Municipalities are already required to identify a diverse range and mix of housing options, establish targets for affordable ownership housing and rental housing, identify mechanisms to support housing choice, and align land use planning with applicable housing and homelessness plans under the Housing Services Act, 2011. The Proposed Amendments will add a requirement for municipalities to “address housing needs in accordance with provincial policy statements such as the Policy Statement: ‘Service Manager Housing and Homelessness Plans’” (the Homelessness Policy Statement). The Homelessness Policy Statement provides guidance and direction to Service Managers to support the development of local housing and homelessness plans, and while the policy statement is not new, the Growth Plan’s new requirement for municipalities to address housing needs in accordance with it emphasizes the role of municipalities in addressing homelessness and housing affordability in the province.

Major Transit Station Areas in Provincially Significant Employment Zones

May 2019 changes to the Growth Plan provided new policies allowing municipalities to convert land from employment to non-employment uses without provincial approval in certain circumstances in order to expedite bringing housing to market. To ensure certain employment areas are not converted without provincial involvement, Provincially Significant Employment Zones (PSEZ) were introduced. The proposed revision would allow conversions within PSEZs where the lands are also located in a delineated protected Major Transit Station Area (PMTSA), through the latter’s ministerial approval process. The Province has suggested that this could provide flexibility to municipalities by allowing them to consider a broader range of permitted uses within PMTSA that overlap with PSEZ.

Mineral Aggregate Operations

The proposed change to the Growth Plan regarding mineral aggregate operations would make it easier to establish new mineral aggregate operations outside of the Greenbelt but still within the GGH. Notably, the revision will remove the prohibition on new mineral aggregate operations, wayside pits and quarries from habitats of endangered species and threatened species within the Natural Heritage System. Blanket prohibitions on damage to habitats of endangered and threatened species that are subject to limited exception continue to exist through other legislation including the Endangered Species Act, 2007, but the Province’s removal of this consideration from the municipal planning process will arguably remove one barrier to development, assuming it has been satisfied elsewhere.

Growth Forecasts

With the requirement to ensure land is available for an increased horizon of 25 years, Hemson’s latest Technical Report forecasts growth out to 2051. The Ministry is considering amending the Growth Plan with one of three forecasts: a Reference Growth Forecast representing Hemson’s anticipated most likely future growth outlook, a High Growth Scenario, or a Low Growth Scenario. As part of the consultation, the Ministry is seeking feedback on the three growth scenarios.

The forecasts for 2041 in the proposed Schedule 3: Distribution of Population and Employment for the Greater Golden Horseshoe to 2041 remain the same with total growth forecasted for 2051 of close to 15 million people and 7 million jobs (based on the Reference Growth Forecast).
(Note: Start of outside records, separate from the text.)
-- ==== Sys2Proof/Machine/Convert.lean ====
section
/-! DEFINITION. Conversion and quantisation: cvt, qcvt, dqcvt (spec/08_instr_float_matrix.md R170 to
R172). -/

namespace Sys2Proof.Machine

/-- The integer type of a code: its sign and width; none for a floating code. -/
def intTy? : ElemTy → Option (Sgn × Nat)
  | .s8 => some (.s, 8) | .s16 => some (.s, 16) | .s32 => some (.s, 32) | .s64 => some (.s, 64)
  | .n8 => some (.n, 8) | .n16 => some (.n, 16) | .n32 => some (.n, 32) | .n64 => some (.n, 64)
  | _ => none

/-- The integer value of a register's low bits (R138). -/
def intOf (ty : Sgn) (w bits : Nat) : Int := sgnVal ty (BitVec.ofNat w bits)

/-- An integer result of `w` bits, extended to 32 bits where it is narrower (R138). -/
def intBits (ty : Sgn) (w : Nat) (x : Int) : DWord :=
  match ty with
  | .s => (BitVec.ofInt w x).signExtend 64
  | .n => (BitVec.ofInt w x).setWidth 64

/-- A floating source's value and whether it signals (R148). -/
def srcVal (src : ElemTy) (ftz : Bool) (bits : Nat) : Val × Bool :=
  let bits := bits % 2 ^ src.width
  ((fmtOf src).operand ftz bits, (fmtOf src).snan bits)

/-- cvt of one value (R170): the result's bits, extended, and the flags. -/
def cvtValue (dst src : ElemTy) (mode : Rnd5) (sat ftz : Bool) (bits : Nat) : DWord × BitVec 6 :=
  match intTy? src, intTy? dst with
  | some (sty, sw), some (dty, dw) =>
    let x := intOf sty sw bits
    if sat then
      let y := min (max x (lowest dty dw)) (highest dty dw)
      (intBits dty dw y, flagIf (y != x) flagSaturate)
    else (intBits dty dw x, 0)
  | some (sty, sw), none =>
    let r := (fmtOf dst).roundTo (.ofInt (intOf sty sw bits)) mode ftz sat
    (BitVec.ofNat 64 r.1, r.2)
  | none, some (dty, dw) =>
    let (x, sn) := srcVal src ftz bits
    let r := toInt x (lowest dty dw) (highest dty dw) mode
    (intBits dty dw r.1, r.2 ||| flagIf sn flagInvalid)
  | none, none =>
    let (x, sn) := srcVal src ftz bits
    let r := (fmtOf dst).roundTo x mode ftz sat
    (BitVec.ofNat 64 r.1, r.2 ||| flagIf sn flagInvalid)

/-- The source register or pair of a conversion, as bits. -/
def Thread.source (t : Thread) (ty : ElemTy) (a : VReg) : Nat :=
  if ty.width == 64 then (t.rv64 a.toNat).toNat else t.rn a

def execCvt (h : Hd) (dst src : ElemTy) (rnd : Rnd5) (sat ftz : Bool) (d a : VReg) (s : State) : Out :=
  .next (s.fixedWord (.cvt h dst src rnd sat ftz d a) fun t =>
    let r := cvtValue dst src rnd sat ftz (t.source src a)
    if dst.width == 64 then { Res.v64 d r.1 with flags := r.2 } else .vf d (r.1.setWidth 32, r.2))

/-- Narrow or widen an exact value into a type of R171. -/
def narrowTo (dst : ElemTy) (mode : Rnd5) (sat : Bool) (x : Val) : Word × BitVec 6 :=
  match intTy? dst with
  | some (ty, w) =>
    let r := toInt x (lowest ty w) (highest ty w) mode
    ((intBits ty w r.1).setWidth 32, r.2)
  | none =>
    let r := (fmtOf dst).roundTo x mode false sat
    (BitVec.ofNat 32 r.1, r.2)

/-- qcvt of one value under its scale register (R171). -/
def qcvtValue (dst src : ElemTy) (rnd : Rnd) (sat : Bool) (a b : Word) : Word × BitVec 6 :=
  let (x, sn) := srcVal src false a.toNat
  if dst == .dxb6 then
    let xlo := b.extractLsb' 0 8
    let xhi := b.extractLsb' 8 8
    if x.isNan then (0x40, flagInvalid)
    else if xlo == 0xFF#8 || xhi == 0xFF#8 then (0x40, 0)
    else
      let r := dxbNarrow x xhi xlo
      (BitVec.ofNat 32 r.1, r.2)
  else
    let q := x.div (fmtF32.decode b.toNat)
    let r := narrowTo dst (rnd5 rnd) sat q.1
    (r.1, r.2 ||| q.2 ||| flagIf (sn || fmtF32.snan b.toNat) flagInvalid)

def execQcvt (h : Hd) (dst src : ElemTy) (rnd : Rnd) (sat : Bool) (d a b : VReg) (s : State) : Out :=
  .next (s.xWord (.qcvt h dst src rnd sat d a b) (s.xCycles 16) fun t =>
    let r := qcvtValue dst src rnd sat (t.rv a.toNat) (t.rv b.toNat)
    ([r.1], r.2))

/-- The element of a source of R172, and whether it signals. -/
def elemVal (src : ElemTy) (a : Word) : Val × Bool :=
  match intTy? src with
  | some (ty, w) => (.ofInt (intOf ty w a.toNat), false)
  | none => srcVal src false a.toNat

/-- dqcvt of one value under its scale register (R172). -/
def dqcvtValue (dst src : ElemTy) (rnd : Rnd) (sat : Bool) (a b : Word) : Word × BitVec 6 :=
  if src == .dxb6 then
    narrowTo dst (rnd5 rnd) sat (dxbValue (b.extractLsb' 8 8) (b.extractLsb' 0 8) (a.toNat % 64))
  else
    let (x, sn) := elemVal src a
    let p := x.mul (fmtF32.decode b.toNat)
    let r := narrowTo dst (rnd5 rnd) sat p.1
    (r.1, r.2 ||| flagIf (p.2 || sn || fmtF32.snan b.toNat) flagInvalid)

def execDqcvt (h : Hd) (dst src : ElemTy) (rnd : Rnd) (sat : Bool) (d a b : VReg) (s : State) : Out :=
  .next (s.xWord (.dqcvt h dst src rnd sat d a b) (s.xCycles 16) fun t =>
    let r := dqcvtValue dst src rnd sat (t.rv a.toNat) (t.rv b.toNat)
    ([r.1], r.2))

end Sys2Proof.Machine
end

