/-- The block format of an element type. -/
def blockFmt : ElemTy → MxFmt
  | .e5m2 => .e5m2
  | .e3m2 => .e3m2
  | .e2m3 => .e2m3
  | .e2m1 => .e2m1
  | .dxb6 => .dxb6
  | _ => .e4m3

/-- QUANTISE 32 VALUES (R280). The element codes of an MX NaN block are free values from draw `n` on.
(DESIGN CHOICE, log 83.) -/
def quantBlock (ty : ElemTy) (ys : List Val) (n : Nat) : QBlock :=
  let f := blockFmt ty
  if ys.any fun y => !y.finite then
    if ty == .dxb6 then ⟨List.replicate 24 0 ++ [0xFF, 0xFF], 0xFF, false⟩
    else ⟨pack (mxWidth f) f.bytes ((List.range 32).map fun i => (Config.freeByte (n + i)).toNat), 0xFF, false⟩
  else
    let a := maxAbs ys
    if ty == .dxb6 then
      let hi := if a.m == 0 then 0 else scaleByte (ceilLog15 a + 130)
      let lo : Byte := if hi.toNat < 4 then 0 else hi - 4
      let rs := ys.map fun y => dxbNarrow y hi lo
      ⟨pack 6 24 (rs.map Prod.fst) ++ [lo, hi], 0, rs.any fun r => r.2 &&& flagSaturate != 0⟩
    else
      let x := if a.m == 0 then 0 else scaleByte (a.log2 - emaxf ty + 127)
      let rs := ys.map fun y => (fmtOf ty).roundTo (y.scale (127 - (x.toNat : Int))) .rn false true
      ⟨pack (mxWidth f) f.bytes (rs.map Prod.fst), x, rs.any fun r => r.2 &&& flagSaturate != 0⟩

/-! ### The bytes of a box (R279, R280) -/

/-- o′ of R279. -/
def swizzled (r o : Nat) : Nat :=
  if r == 0 then o else o / r * r + (o % r / 16 + o / r) % (r / 16) * 16 + o % 16

/-- The offset whose o′ is `x`. -/
def unswizzled (r x : Nat) : Nat :=
  if r == 0 then x else x / r * r + (x % r / 16 + r / 16 - x / r % (r / 16)) % (r / 16) * 16 + x % 16

/-- Some byte is poisoned. -/
def tainted (bs : PBytes) : Bool := bs.any Prod.snd

/-- Bytes that all carry one mark. -/
def marked (bad : Bool) (bs : List Byte) : PBytes := bs.map fun b => (b, bad)

/-- One column of 64 DXB6 elements in the layout of R178: magnitudes, signs, selectors, exponents. -/
def dxbColumn (line : List Byte) : List Byte × List Byte × List Byte × List Byte :=
  let code := fun e => unpack 6 ((line.drop (e / 32 * 26)).take 24) (e % 32)
  let es := List.range 64
  (pack 4 32 (es.map fun e => code e % 16), pack 1 8 (es.map fun e => code e / 32), pack 1 8 (es.map fun e => code e / 16 % 2),
    [line.getD 24 0, line.getD 25 0, line.getD 50 0, line.getD 51 0])

/-- A canonical DXB6 B tile from 32 packed lines (R178). -/
def dxbTile (lin : PBytes) : PBytes :=
  let cols := (List.range 32).map fun j =>
    let line := (lin.drop (52 * j)).take 52
    (tainted line, dxbColumn (line.map Prod.fst))
  (cols.flatMap fun c => marked c.1 c.2.1) ++ (cols.flatMap fun c => marked c.1 c.2.2.1) ++
  (cols.flatMap fun c => marked c.1 c.2.2.2.1) ++ (cols.flatMap fun c => marked c.1 c.2.2.2.2)

/-- What tcopy and tmcast write for a box, from its packed source lines and its scales. -/
def Desc.copied (d : Desc) (packed scales : PBytes) : PBytes :=
  let lin := (List.range packed.length).map fun o => packed.getD (swizzled d.swizzle o) (0, false)
  if d.canonical && d.ty == .dxb6 then dxbTile lin else lin ++ scales

/-- The header record of tcopyq (R281). -/
structure Header where
  base : Nat
  seed : DWord
  k0 : DWord
  k1 : DWord
  deriving DecidableEq, Repr

def Header.of (b : List Byte) : Header := ⟨fieldLE b 24 8, addressField b 16, addressField b 0, addressField b 8⟩

/-- The signs of block number `n` (R281). -/
def Header.signs (h : Header) (n : Nat) : DWord := sipHash h.k0 h.k1 h.seed (BitVec.ofNat 64 n)

/-- One quantised block of a box: `n` counts the box's blocks. -/
def Desc.blockOf (d : Desc) (h : Header) (box n draw : Nat) (src : PBytes) : QBlock × Bool :=
  let w := d.srcTy.width / 8
  let vs := (List.range 32).map fun i => (fmtOf d.srcTy).decode (natLE (((src.drop (w * i)).take w).map Prod.fst))
  let ys := if d.hadamard then hadamardSums (h.signs (h.base + box * (d.lines * d.elems / 32) + n)) vs else vs
  (quantBlock d.ty ys (draw + 32 * n), tainted src)

/-- What tcopyq writes for a box: the destination's bytes, the scales, and whether an element was clamped. -/
def Desc.quantised (d : Desc) (h : Header) (box draw : Nat) (packed : PBytes) : PBytes × PBytes × Bool :=
  let w := d.srcTy.width / 8
  let out : PBytes × PBytes × Bool :=
    if mxTy d.ty || d.ty == .dxb6 then
      let qs := (List.range (d.lines * d.elems / 32)).map fun n =>
        d.blockOf h box n draw ((packed.drop (32 * w * n)).take (32 * w))
      (qs.flatMap fun q => marked q.2 q.1.elems, if d.mx then qs.map fun q => (q.1.scale, q.2) else [],
        qs.any fun q => q.1.clamped)
    else
      ((List.range (d.lines * d.elems)).flatMap fun n =>
        let e := (packed.drop (w * n)).take w
        let v := (fmtOf d.srcTy).decode (natLE (e.map Prod.fst))
        marked (tainted e) (bytesLE 2 ((fmtOf d.ty).roundTo v .rn false false).1), [], false)
  ((List.range out.1.length).map fun x => out.1.getD (unswizzled d.swizzle x) (0, false), out.2)

/-! ### Acceptance (R277, R282, R283) -/

/-- The clusters that tmcast names. -/
def Desc.named (d : Desc) (core : Nat) : List Nat :=
  ((List.range 4).filter fun c => natBit d.mcMask c).map fun c => core / 16 * 4 + c

/-- The cluster memories that a destination address names: cluster and byte; none within where tmcast names
no cluster-window address, and none at all for global memory. -/
def inClusters (s : State) (c : TceCmd) (d : Desc) (a : DWord) : List (Option (Nat × Nat)) :=
  match c.word, s.region c.tid a with
  | .mcast, .scratch _ off false => (d.named c.tid.core).map fun cl => some (cl, off)
  | .mcast, _ => [none]
  | _, .scratch cl off _ => [some (cl, off)]
  | _, _ => []

/-- A granule of a range is typed as a barrier. -/
def State.coversBarrier (s : State) (cl off n : Nat) : Bool :=
  (chunks (BitVec.ofNat 64 off) n).any fun e =>
    (s.scrLine cl e.1.toNat).barType &&& granules (e.1.toNat % 512) e.2 != 0
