-- ==== Sys2Proof/Machine/QueueInstr.lean ====
section
/-! DEFINITION. The queue words: wpost, msend, qpush, qpop, fpush, fpop, glaunch, gwait, and the sending side
of the links (spec/12_queues.md R301 to R315). -/

namespace Sys2Proof.Machine

/-! ### Sending (R300, R302, R303, R307, R308) -/

/-- Why a roster entry refuses a send: 1 Kind invalid, 2 Send clear (R302, R317). For a device that no port reaches no
code is given (R403). (DESIGN CHOICE, log 151.) -/
def State.sendFail (s : State) (vf idx : Nat) : Option Nat :=
  if idx == 0xFF then none
  else match FMap.find? (s.vf vf).roster idx with
    | some r =>
      if r.kind == 0 then some 1
      else if !r.send then some 2
      else if r.kind == 1 && !s.deviceReachable r.device then some (Config.freeByte s.draws).toNat
      else none
    | none => some 1

/-- A data address as a record shows it: redirected where it lies in the private window (R316). -/
def State.dataAddress (s : State) (t : Tid) (a : DWord) : DWord :=
  match s.region t a with
  | .translated va => BitVec.ofNat 64 va
  | _ => a

/-- The roster fault of a lane that would send from address `a`. -/
def rosterFault (idx why : Nat) (a : DWord) (s : State) : LaneOut :=
  .event 0x1C (BitVec.ofNat 64 (why * 256 + idx)) a s

/-- A message number that the package knows: not acknowledged, and already on its link. -/
def Message.ordered (m : Message) : Bool := m.kind == 0 || m.kind == 2 || m.kind == 3

/-- The peer that a roster index of a VF names: Kind, device or node, partition, VF; 0xFF is the VF itself (R300). -/
def State.peerOf (s : State) (vf idx : Nat) : Nat × Nat × Nat × Nat :=
  if idx == 0xFF then (0, 0, 0, vf)
  else match FMap.find? (s.vf vf).roster idx with
    | some r => if r.kind == 2 then (2, r.node, r.peerPartition, r.peerVf) else (r.kind, r.device, 0, r.peerVf)
    | none => (0, 0, 0, 0)

/-- The pair travels over Ultra Ethernet, in one of the package's ordered contexts (R308). -/
def Message.overEthernet (m : Message) : Bool := m.peer.1 == 2

/-- Ordered contexts in use: pairs of VF and destination with a message sent and not acknowledged. -/
def State.contextPairs (s : State) : List (Nat × Nat × Nat × Nat × Nat) :=
  ((s.messages.filter fun e => !e.2.held && e.2.ordered && e.2.overEthernet).map fun e => (e.2.vf, e.2.peer)).eraseDups

/-- A word of a core, by its issue cycle and CLK, that issued no later than a message's word (R307). (DEDUCED,
log 98.) -/
def Message.notBefore (m : Message) (core cycle clk : Nat) : Bool :=
  if core == m.core then cycle ≤ m.cycle else clk ≤ m.clk

/-- An msend.c1 word to a message's peer among the entries of a log. -/
def State.firstClass (s : State) (m : Message) (core : Nat) (e : LogEntry) : Bool :=
  match e.instr with
  | .msend _ .c1 _ _ _ =>
    m.notBefore core e.cycle e.clk && (lanesOf e.unfinished).any fun l =>
      ((FMap.find? e.ops l).map fun o => s.peerOf m.vf ((o.data.headD 0).toNat / 2 ^ 24) == m.peer).getD false
  | _ => false

/-- A lane of an msend.c1 word that issued no later has been left unfinished: it entered its port at its issue, and is not
acknowledged (R307). -/
def State.firstLogged (s : State) (m : Message) : Bool :=
  (s.teams.any fun t => t.2.vf == m.vf && (s.cohorts.any fun c =>
    c.1 / 64 == t.1 && c.2.log.any fun e => s.firstClass m (t.1 / 8) e.2)) ||
  (s.vf m.vf).save.teams.any fun t => t.cohorts.any fun c => c.2.log.any fun e => s.firstClass m (2 ^ 16) e.2

/-- A held message may leave: C2 after the cycle of its word and after every C1 to its peer of that cycle or an
earlier one, C3 after an earlier C3 to its destination, ordered traffic on Ultra Ethernet with a context (R307, R308,
R315). (DEDUCED, log 98.) -/
def State.mayLeave (s : State) (n : Nat) (m : Message) : Bool :=
  let mine := s.messages.filter fun e => e.1 != n && e.2.vf == m.vf && e.2.peer == m.peer
  let before := fun (p : Message → Bool) => mine.any fun e => e.1 < n && p e.2
  (if m.kind == 2 || m.kind == 3 then
    m.cycle < s.cycle m.core && !(mine.any fun e => e.2.kind == 1 && m.notBefore e.2.core e.2.cycle e.2.clk) &&
    !s.firstLogged m &&
    !before (fun e => e.held && (e.kind == 2 || e.kind == 3))
   else if m.kind == 4 then !before (fun e => e.kind == 4 && e.dest == m.dest)
   else if m.kind == 0 then !before (fun e => e.kind == 0 && e.held && e.port == m.port)
   else true) &&
  (!(m.ordered && m.overEthernet) || s.contextPairs.contains (m.vf, m.peer) || s.contextPairs.length < 8192)

/-- The words that send messages. -/
def leavesPort : Instr → Bool
  | .wpost .. | .msend .. => true
  | _ => false

/-- What a message does where it arrives, on this device. -/
def Message.arrival (m : Message) : Instr :=
  match m.kind with
  | 0 => .workToken m.vf m.port .own true m.bytes
  | 1 => .c1Landing m.vf m.roster m.dest m.bytes
  | 2 => .c2Signal m.vf m.roster m.dest
  | 3 => .c2wWrite m.vf m.roster m.dest (BitVec.ofNat 64 (natLE m.bytes))
  | _ => .c3Atomic m.vf m.roster m.dest (BitVec.ofNat 64 (natLE m.bytes))

/-- A packet goes out under the transport key of a roster entry; the key is renewed every 2^32 packets (R420).
(DESIGN CHOICE, log 154.) -/
def Vf.sendUnder (v : Vf) (idx : Nat) : Vf :=
  match FMap.find? v.transport idx with
  | some k =>
    let n := FMap.getD v.sent idx 0 + 1
    if !k.valid then v
    else if n < 2 ^ 32 then { v with sent := FMap.put v.sent idx n }
    else { v with sent := FMap.put v.sent idx 0, transport := FMap.put v.transport idx { k with generation := k.generation + 1 } }
  | none => v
Proposed Amendment 1 would eliminate Schedule 7: Distribution of Population and Employment for the City of Barrie, City of Orillia and County of Simcoe to 2031, and require Simcoe County, through its next Municipal Comprehensive Review (MCR), to allocate growth forecasts in Schedule 3.

Land Needs Assessment Methodology

According to the Growth Plan, the Minister is responsible for establishing a methodology for assessing land needs to implement the Plan. The methodology will be used by upper- and single-tier municipalities to assess the quantity of land required to accommodate forecasted growth to the horizon of the Plan.

The government is also consulting on a proposed new Land Needs Assessment (LNA) Methodology (the Methodology), which would provide an outcome-based approach for municipalities to assess community area and employment area land needed through 2051.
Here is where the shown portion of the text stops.